Mar. 25, 2012 - A Principle of Law

A Principle of Law

The Canadian Charter of Rights and Freedoms, as a part of the Consitution Act, is statutory law.

As stated in section 32 of the Charter, this Act of Legislature:

32. (1) This Charter applies
   (a) to the Parliament and government of Canada in respect of all matters within the authority of Parliament including all matters relating to the Yukon Territory and Northwest Territories; and
   (b) to the legislature and government of each province in respect of all matters within the authority of the legislature of each province.

In other words, unless you are a part of a government, you are not obligated to do, for others, those things detailed in that Legislative Act.
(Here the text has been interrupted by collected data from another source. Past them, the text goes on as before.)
-- ==== Sys2Proof/Machine/Dispatch.lean ====
section
/-! DEFINITION. The dispatch: one arm per constructor of Instr, each one call of that instruction's meaning. -/

namespace Sys2Proof.Machine

def exec (i : Instr) (s : State) : Host.Outcome State Fault Refusal :=
  match i with
  | .halt => Sys2Proof.Machine.execHalt s
  | .ldi a b => Sys2Proof.Machine.execLdi a b s
  | .push a => Sys2Proof.Machine.execPush a s
  | .pop a => Sys2Proof.Machine.execPop a s
  | .prn a => Sys2Proof.Machine.execPrn a s
  | .mul a b => Sys2Proof.Machine.execMul a b s
  | .jmp a => Sys2Proof.Machine.execJmp a s
  | .add op => Sys2Proof.Machine.execAdd op s
  | .sub op => Sys2Proof.Machine.execSub op s
  | .div op => Sys2Proof.Machine.execDiv op s
  | .cmp op => Sys2Proof.Machine.execCmp op s
  | .and op => Sys2Proof.Machine.execAnd op s
  | .or op => Sys2Proof.Machine.execOr op s
  | .xor op => Sys2Proof.Machine.execXor op s
  | .not op => Sys2Proof.Machine.execNot op s
  | .shl op => Sys2Proof.Machine.execShl op s
  | .shr op => Sys2Proof.Machine.execShr op s
  | .mod op => Sys2Proof.Machine.execMod op s
  | .inc op => Sys2Proof.Machine.execInc op s
  | .dec op => Sys2Proof.Machine.execDec op s
  | .call op => Sys2Proof.Machine.execCall op s
  | .ret op => Sys2Proof.Machine.execRet op s
  | .int op => Sys2Proof.Machine.execInt op s
  | .iret op => Sys2Proof.Machine.execIret op s
  | .jeq op => Sys2Proof.Machine.execJeq op s
  | .jne op => Sys2Proof.Machine.execJne op s
  | .jgt op => Sys2Proof.Machine.execJgt op s
  | .jlt op => Sys2Proof.Machine.execJlt op s
  | .jle op => Sys2Proof.Machine.execJle op s
  | .jge op => Sys2Proof.Machine.execJge op s
  | .ld op => Sys2Proof.Machine.execLd op s
  | .st op => Sys2Proof.Machine.execSt op s
  | .nop op => Sys2Proof.Machine.execNop op s
  | .pra op => Sys2Proof.Machine.execPra op s

end Sys2Proof.Machine
end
In the case of R. v. Dell, 2005 ABCA 246, a bouncer was charged by Dell with violated his charter rights when the bouncer detained him at a night club. The court ruled that, since he was not acting as an agent of the government nor was he performing a function of government at the time he detained Dell, the bouncer could not be charged with violate Dell's Charter rights. The bouncer, acting in his private capacity is not obligated to obey that Legislative Act.

The interesting corollary of this is that the bouncer would be obligated to obey that Legislative Act if or when he is acting as an agent for, or perfoming a function of, the federal or a provincial government.

So, when a policy enforcer (a police officer) asks to see your driver's licence, a document bearing not only your name but also the name of a province, are you not giving the officer evidence that suggests you are acting as a agent for, or performing a function of, that province?